The second point further reinforces this dynamic or transient quality, but focuses on removing the functionality rather than adding it.

The third point seems to directly address the interpretation of Decorator as an alternative to Generalization. Here, there is an explicit statement that it is to be used when Generalization is “impractical” and specifically points to the crosstab problem which exists when there are a multiple, independent aspects of functionality which can be combined onto a single object. It also mentions the case where the class definition is unavailable for Generalization in some way.
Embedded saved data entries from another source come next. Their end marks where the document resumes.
-- ==== Sys2Proof/Laws/Ops.lean ====
section
/-! SUPPORT. What each shared operation can do: memory accesses, register accesses, the refusal, reset. -/

namespace Sys2Proof.Machine

/-! ### Reads -/

/-- A read of one byte answers a byte exactly where one is. -/
theorem readByte_ok {s : State} {a : Nat} {b : Byte} :
    s.readByte a = .ok b ↔ s.addressFault a = none ∧ s.mem.read a = some b := by
  unfold State.readByte
  cases s.addressFault a with
  | some f => simp
  | none => cases s.mem.read a <;> simp

/-- `MemRead` answers `n` bytes, byte `i` the one at `a + i` (R16). -/
theorem readBytes_ok {s : State} {n : Nat} : ∀ {a : Nat} {bs : List Byte}, s.readBytes a n = .ok bs →
    bs.length = n ∧ ∀ i, i < n → s.mem.read (a + i) = some (bs.getD i 0) := by
  induction n with
  | zero => intro a bs h; cases h; exact ⟨rfl, fun i hi => absurd hi (by omega)⟩
  | succ n ih =>
    intro a bs h
    simp only [State.readBytes] at h
    split at h
    · cases h
    · next b hb =>
      split at h
      · cases h
      · next bs' hbs =>
        cases h
        obtain ⟨hl, hr⟩ := ih hbs
        refine ⟨by simp [hl], fun i hi => ?_⟩
        cases i with
        | zero => simpa using (readByte_ok.mp hb).2
        | succ i =>
          have := hr i (by omega)
          rw [show a + (i + 1) = a + 1 + i by omega, this]; simp

/-- `MemRead` answers where every byte is readable. -/
theorem readBytes_of_readable {s : State} {n : Nat} : ∀ {a : Nat},
    (∀ i, i < n → s.addressFault (a + i) = none ∧ s.mem.read (a + i) ≠ none) →
    ∃ bs, s.readBytes a n = .ok bs := by
  induction n with
  | zero => intro a _; exact ⟨[], rfl⟩
  | succ n ih =>
    intro a h
    obtain ⟨h0, h0'⟩ := h 0 (by omega)
    obtain ⟨b, hb⟩ := Option.ne_none_iff_exists'.mp h0'
    obtain ⟨bs, hbs⟩ := ih (a := a + 1) fun i hi => by
      have := h (i + 1) (by omega)
      rwa [show a + (i + 1) = a + 1 + i by omega] at this
    have hb' : s.readByte a = .ok b := readByte_ok.mpr ⟨h0, hb⟩
    exact ⟨b :: bs, by simp [State.readBytes, hb', hbs]⟩

/-- Lane `t` of a loaded chunk is the byte at `addr + t` (R72). -/
theorem load16_lane {s : State} {a : Nat} {bs : List Byte} (h : s.load16 a = .ok bs) {t : Nat} (ht : t < 16) :
    lane bs t = s.byteAt (a + t) := by
  have := (readBytes_ok h).2 t ht
  simp [lane, State.byteAt, this]

/-! ### Writes -/

/-- What `MemWrite` leaves: nothing but memory changes; byte `i` is at `a + i`, every other byte is as before; the
canonical form and the data space are kept (R16). -/
theorem writeBytes_ok {bs : List Byte} : ∀ {s t : State} {a : Nat}, s.writeBytes a bs = .ok t →
    ∃ m, t = s.withMem m
      ∧ (∀ i, i < bs.length → m.read (a + i) = some (bs.getD i 0))
      ∧ (∀ x, ¬ (a ≤ x ∧ x < a + bs.length) → m.read x = s.mem.read x)
      ∧ (s.mem.wf → m.wf) ∧ (s.mem.inSpace s.params.addrBits → m.inSpace s.params.addrBits) := by
  induction bs with
  | nil =>
    intro s t a h
    cases h
    exact ⟨s.mem, rfl, fun i hi => absurd hi (by simp), fun _ _ => rfl, id, id⟩
  | cons b bs ih =>
    intro s t a h
    simp only [State.writeBytes] at h
    split at h
    · cases h
    · next hf =>
      obtain ⟨m, rfl, hr, ho, hw, hs⟩ := ih h
      refine ⟨m, rfl, fun i hi => ?_, fun x hx => ?_, fun h => hw (Memory.wf_write h a b), fun h => hs ?_⟩
      · cases i with
        | zero =>
          have := ho a (by omega)
          simp only [State.withMem_mem, Memory.read_write_same] at this
          simpa using this
        | succ i =>
          have := hr i (by simpa using hi)
          rw [show a + (i + 1) = a + 1 + i by omega, this]; simp
      · simp only [List.length_cons] at hx
        rw [ho x (by omega)]
        exact Memory.read_write_other _ _ (by omega)
      · refine Memory.inSpace_write h ?_ b
        unfold State.addressFault at hf
        by_contra hc
        simp [show 2 ^ s.params.addrBits ≤ a by omega] at hf

/-- `MemWrite` answers where every byte is writable. -/
theorem writeBytes_of_writable {bs : List Byte} : ∀ {s : State} {a : Nat},
    (∀ i, i < bs.length → s.addressFault (a + i) = none) → ∃ t, s.writeBytes a bs = .ok t := by
  induction bs with
  | nil => intro s a _; exact ⟨s, rfl⟩
  | cons b bs ih =>
    intro s a h
    have h0 := h 0 (by simp)
    simp only [Nat.add_zero] at h0
    obtain ⟨t, ht⟩ := ih (s := s.withMem (s.mem.write a b)) (a := a + 1) fun i hi => by
      have := h (i + 1) (by simpa using hi)
      rwa [show a + (i + 1) = a + 1 + i by omega] at this
    exact ⟨t, by simp [State.writeBytes, h0, ht]⟩

@[simp] theorem wordBytes_length (w : Word32) : (wordBytes w).length = 4 := rfl

theorem wordBytes_getD (w : Word32) {i : Nat} (hi : i < 4) : (wordBytes w).getD i 0 = w.extractLsb' (8 * i) 8 := by
  match i, hi with
  | 0, _ => rfl
  | 1, _ => rfl
  | 2, _ => rfl
  | 3, _ => rfl

/-- What the write of one output element leaves: its four bytes, the least significant first, and every other byte as
before (R69, R72). -/
theorem emitRow_ok {s t : State} {k : Kernel} {r : Nat} {y : Word32} (h : s.emitRow k r y = .ok t) :
    ∃ m, t = s.withMem m
      ∧ (∀ i, i < 4 → m.read (s.yBase + 4 * r + i) = some (y.extractLsb' (8 * i) 8))
      ∧ (∀ x, ¬ (s.yBase + 4 * r ≤ x ∧ x < s.yBase + 4 * r + 4) → m.read x = s.mem.read x)
      ∧ (s.mem.wf → m.wf) ∧ (s.mem.inSpace s.params.addrBits → m.inSpace s.params.addrBits) := by
  unfold State.emitRow at h
  split at h
  · cases h
  · obtain ⟨m, ht, hr, ho, hw, hs⟩ := writeBytes_ok h
    refine ⟨m, ht, fun i hi => ?_, ho, hw, hs⟩
    rw [hr i (by simpa using hi), wordBytes_getD y hi]

/-- The write of one output element answers where its bytes are writable and `ACC_OVERFLOW` has no objection. -/
theorem emitRow_of_writable {s : State} {k : Kernel} {r : Nat} {y : Word32}
    (hw : ∀ i, i < 4 → s.addressFault (s.yBase + 4 * r + i) = none) (hf : s.rowFault k r = none) :
    ∃ t, s.emitRow k r y = .ok t := by
  unfold State.emitRow State.writeOutput
  rw [hf]
  exact writeBytes_of_writable fun i hi => hw i (by simpa using hi)

/-! ### The bytes a row is computed from -/

/-- The row sums depend on the registers and on the bytes of the weight and input buffers alone (R85). -/
theorem partialSum_congr {s t : State} (h : SameSetup t s) {k : Kernel} {r m : Nat}
    (hw : ∀ j, j < m → t.mem.read (s.wBase + layoutOffset k s.padded r j)
      = s.mem.read (s.wBase + layoutOffset k s.padded r j))
    (hx : ∀ j, j < m → t.mem.read (s.xBase + j) = s.mem.read (s.xBase + j)) :
    t.partialSum k r m = s.partialSum k r m := by
  unfold State.partialSum
  refine sumUpTo_congr fun j hj => ?_
  simp only [State.weightByte, State.inputByte, State.byteAt, h.wBase, h.xBase, h.padded, hw j hj, hx j hj]

/-! ### Registers -/

/-- What a register write does (R131, R35): nothing while `BUSY`, else the register is stored. -/
theorem writeReg_cases (s : State) (r : Reg) (d : Word64) :
    (s.status.isBusy = true ∧ s.writeReg r d = s)
      ∨ (s.status.isBusy = false ∧ s.writeReg r d = s.withRegs (s.regs.store d r)) := by
  unfold State.writeReg
  cases s.status.isBusy <;> simp

/-- What a register read does: the value goes to `busData`; only `unsynced` may change beside it (R130). -/
theorem busRead_eq (s : State) (r : Reg) :
    ∃ u, s.busRead r = (s.withUnsynced u).withBusData (s.readReg r) := by
  unfold State.busRead State.syncOnRead
  split
  · exact ⟨_, rfl⟩
  · exact ⟨s.unsynced, rfl⟩

@[simp] theorem busRead_params (s : State) (r : Reg) : (s.busRead r).params = s.params := by
  obtain ⟨u, h⟩ := busRead_eq s r; rw [h]; rfl
@[simp] theorem busRead_regs (s : State) (r : Reg) : (s.busRead r).regs = s.regs := by
  obtain ⟨u, h⟩ := busRead_eq s r; rw [h]; rfl
@[simp] theorem busRead_status (s : State) (r : Reg) : (s.busRead r).status = s.status := by
  obtain ⟨u, h⟩ := busRead_eq s r; rw [h]; rfl
@[simp] theorem busRead_mem (s : State) (r : Reg) : (s.busRead r).mem = s.mem := by
  obtain ⟨u, h⟩ := busRead_eq s r; rw [h]; rfl
@[simp] theorem busRead_busData (s : State) (r : Reg) : (s.busRead r).busData = s.readReg r := rfl
@[simp] theorem busRead_memData (s : State) (r : Reg) : (s.busRead r).memData = s.memData := by
  obtain ⟨u, h⟩ := busRead_eq s r; rw [h]; rfl
@[simp] theorem busRead_pending (s : State) (r : Reg) : (s.busRead r).pending = s.pending := by
  obtain ⟨u, h⟩ := busRead_eq s r; rw [h]; rfl

/-! ### The checks of `GO` -/

theorem legalDim_iff (v : Word64) : legalDim v = true ↔ 1 ≤ v.toNat ∧ v.toNat ≤ 2147483647 := by
  unfold legalDim; rw [Bool.and_eq_true, decide_eq_true_eq, decide_eq_true_eq]; exact Iff.rfl

/-- The argument check passes exactly on legal dimensions (R134). -/
theorem argBad_false_iff (s : State) : s.argBad = false
    ↔ (1 ≤ s.regs.n.toNat ∧ s.regs.n.toNat ≤ 2147483647) ∧ 1 ≤ s.regs.k.toNat ∧ s.regs.k.toNat ≤ 2147483647 := by
  rw [← legalDim_iff, ← legalDim_iff]; unfold State.argBad
  cases legalDim s.regs.n <;> cases legalDim s.regs.k <;> simp

theorem capBad_iff (s : State) (k : Kernel) : s.capBad k = true ↔ k ≠ .scalar ∧ s.params.hasDotprod = false := by
  unfold State.capBad; simp

theorem alignBad_iff (s : State) : s.alignBad = true
    ↔ s.regs.wBase.toNat % 64 ≠ 0 ∨ s.regs.xBase.toNat % 64 ≠ 0 ∨ s.regs.yBase.toNat % 64 ≠ 0 := by
  unfold State.alignBad
  rw [Bool.or_eq_true, Bool.or_eq_true, decide_eq_true_eq, decide_eq_true_eq, decide_eq_true_eq, or_assoc]
  exact Iff.rfl

/-- `range_bad` as the spec writes it (R137). -/
theorem rangeBad_iff (s : State) (k : Kernel) : s.rangeBad k = true
    ↔ 2 ^ s.params.addrBits < s.wBase + s.weightRows k * s.padded ∨ 2 ^ s.params.addrBits < s.xBase + s.padded
      ∨ 2 ^ s.params.addrBits < s.yBase + 4 * s.rows
      ∨ (s.yBase < s.wBase + s.weightRows k * s.padded ∧ s.wBase < s.yBase + 4 * s.rows)
      ∨ (s.yBase < s.xBase + s.padded ∧ s.xBase < s.yBase + 4 * s.rows) := by
  unfold State.rangeBad State.pastTop Region.overlaps
  simp only [Bool.or_eq_true, Bool.and_eq_true, decide_eq_true_eq, or_assoc]
  exact Iff.rfl

/-- The decode function on every value: a kernel's word, or illegal (R104). -/
theorem decodeCommand_cases (c : Word64) :
    (3 < c.toNat ∧ ∃ x, decodeCommand c = .error x) ∨ ∃ k : Kernel, c = k.code ∧ decodeCommand c = .ok k := by
  unfold decodeCommand
  by_cases h : reservedField c = 0
  · have h2 : c.toNat < 8 := by
      have := congrArg BitVec.toNat h
      simp [reservedField] at this
      omega
    have h3 : (kernelField c).toNat = c.toNat := by simp [kernelField]; omega
    rw [if_neg (by simpa using h), h3]
    have : c.toNat = 0 ∨ c.toNat = 1 ∨ c.toNat = 2 ∨ c.toNat = 3 ∨ c.toNat = 4 ∨ c.toNat = 5 ∨ c.toNat = 6
        ∨ c.toNat = 7 := by omega
    rcases this with e | e | e | e | e | e | e | e
    · exact .inr ⟨.scalar, BitVec.eq_of_toNat_eq e, by rw [e]; rfl⟩
    · exact .inr ⟨.singleRow, BitVec.eq_of_toNat_eq e, by rw [e]; rfl⟩
    · exact .inr ⟨.fourRowBlocked, BitVec.eq_of_toNat_eq e, by rw [e]; rfl⟩
    · exact .inr ⟨.fourRowInterleaved, BitVec.eq_of_toNat_eq e, by rw [e]; rfl⟩
    all_goals exact .inl ⟨by omega, .reservedKernel, by rw [e]; rfl⟩
  · refine .inl ⟨?_, .reservedBits, by rw [if_pos h]⟩
    by_contra hc
    exact h (BitVec.eq_of_toNat_eq (by simp [reservedField]; omega))

/-! ### The refusal and reset -/

@[simp] theorem refuse_status (s : State) (e : ErrorCode) : (s.refuse e).status = .error e := rfl
@[simp] theorem refuse_params (s : State) (e : ErrorCode) : (s.refuse e).params = s.params := rfl
@[simp] theorem refuse_regs (s : State) (e : ErrorCode) : (s.refuse e).regs = s.regs := rfl
@[simp] theorem refuse_mem (s : State) (e : ErrorCode) : (s.refuse e).mem = s.mem := rfl
@[simp] theorem refuse_busData (s : State) (e : ErrorCode) : (s.refuse e).busData = s.busData := rfl
@[simp] theorem refuse_memData (s : State) (e : ErrorCode) : (s.refuse e).memData = s.memData := rfl
@[simp] theorem refuse_unsynced (s : State) (e : ErrorCode) : (s.refuse e).unsynced = s.unsynced := rfl
@[simp] theorem refuse_pending (s : State) (e : ErrorCode) : (s.refuse e).pending = s.pending := rfl

@[simp] theorem platformReset_status (s : State) : s.platformReset.status = .idle := rfl
@[simp] theorem platformReset_regs (s : State) : s.platformReset.regs = Regs.reset := rfl
@[simp] theorem platformReset_params (s : State) : s.platformReset.params = s.params := rfl
@[simp] theorem platformReset_pending (s : State) : s.platformReset.pending = s.pending := rfl

/-- Which bytes a reset leaves: all of them, but the output bytes of an abandoned command (R251, R252) and those of
commands whose `DONE` the host has not read (log 12). -/
theorem platformReset_read (s : State) (a : Nat) :
    s.platformReset.mem.read a
      = if s.openAtReset.any (fun r => r.contains a) then none else s.mem.read a := Memory.read_erase _ _ _

/-- A reset keeps the canonical form. -/
theorem platformReset_wf {s : State} (h : s.mem.wf) : s.platformReset.mem.wf := Memory.wf_erase h _

theorem platformReset_inSpace {s : State} {b : Nat} (h : s.mem.inSpace b) : s.platformReset.mem.inSpace b :=
  Memory.inSpace_erase h _

end Sys2Proof.Machine
end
Thus, in this section, it seems that Decorator is not offered as a general alternative for Generalization, but is suggested in cases where Generalization is not going to work well or is not possible.

One of the cases where Generalization does not work well is where the functionality is dynamic or transient since Generalization is about static classification. A class can have state dependent behavior without Decorators, but the behavior is always a part of the class definition whether the state is active or not. If there are too many states or options, the class can be become bloated. This is the Dynamic Variation functionality described above.

The other notable place where Generalization does not work well is where there are multiple alternatives that can be freely combined, i.e., the Crosstab functionality described above. While it is possible to construct hierarchies for this type of functionality, such hierarchies are undesirable because it is necessary to duplicate functionality across branches and they are often fragile in response to changing requirements.

One might also note that one-sided functionality does not fit very well with Generalization since one wants to instantiate terminal subclasses in the tree, but with one-sided functionality, there is only unique functionality on one side of the branch. This implies the need for a bunch of subclasses which contain nothing to represent the state when the functionality is not present, which is clearly undesirable.

Thus, for Dynamic Variation functionality and for options involving one-sided functionality, it can be recognized that Generalization is often not a good solution and Decorator offers itself as a pattern which addresses this type of problem well. But, what about Crosstab functionality?

One key question would seem to be whether Crosstab functionality was common in static decompositions. This would seem to depend on the nature of the decomposition which one performs prior to considering whether to use Decorator or some other approach. If the decomposition fails to identify separate, coherent spheres of responsibility which can be properly removed to their own class hierarchy via Delegation, then one is certainly likely to encounter complex objects with complex sets of crosstab functionality possibilities. However, if one does identify and separate those Delegates, then the complexity of the options remaining in the primary object is reduced correspondingly and it seems likely the crosstab character can be eliminated.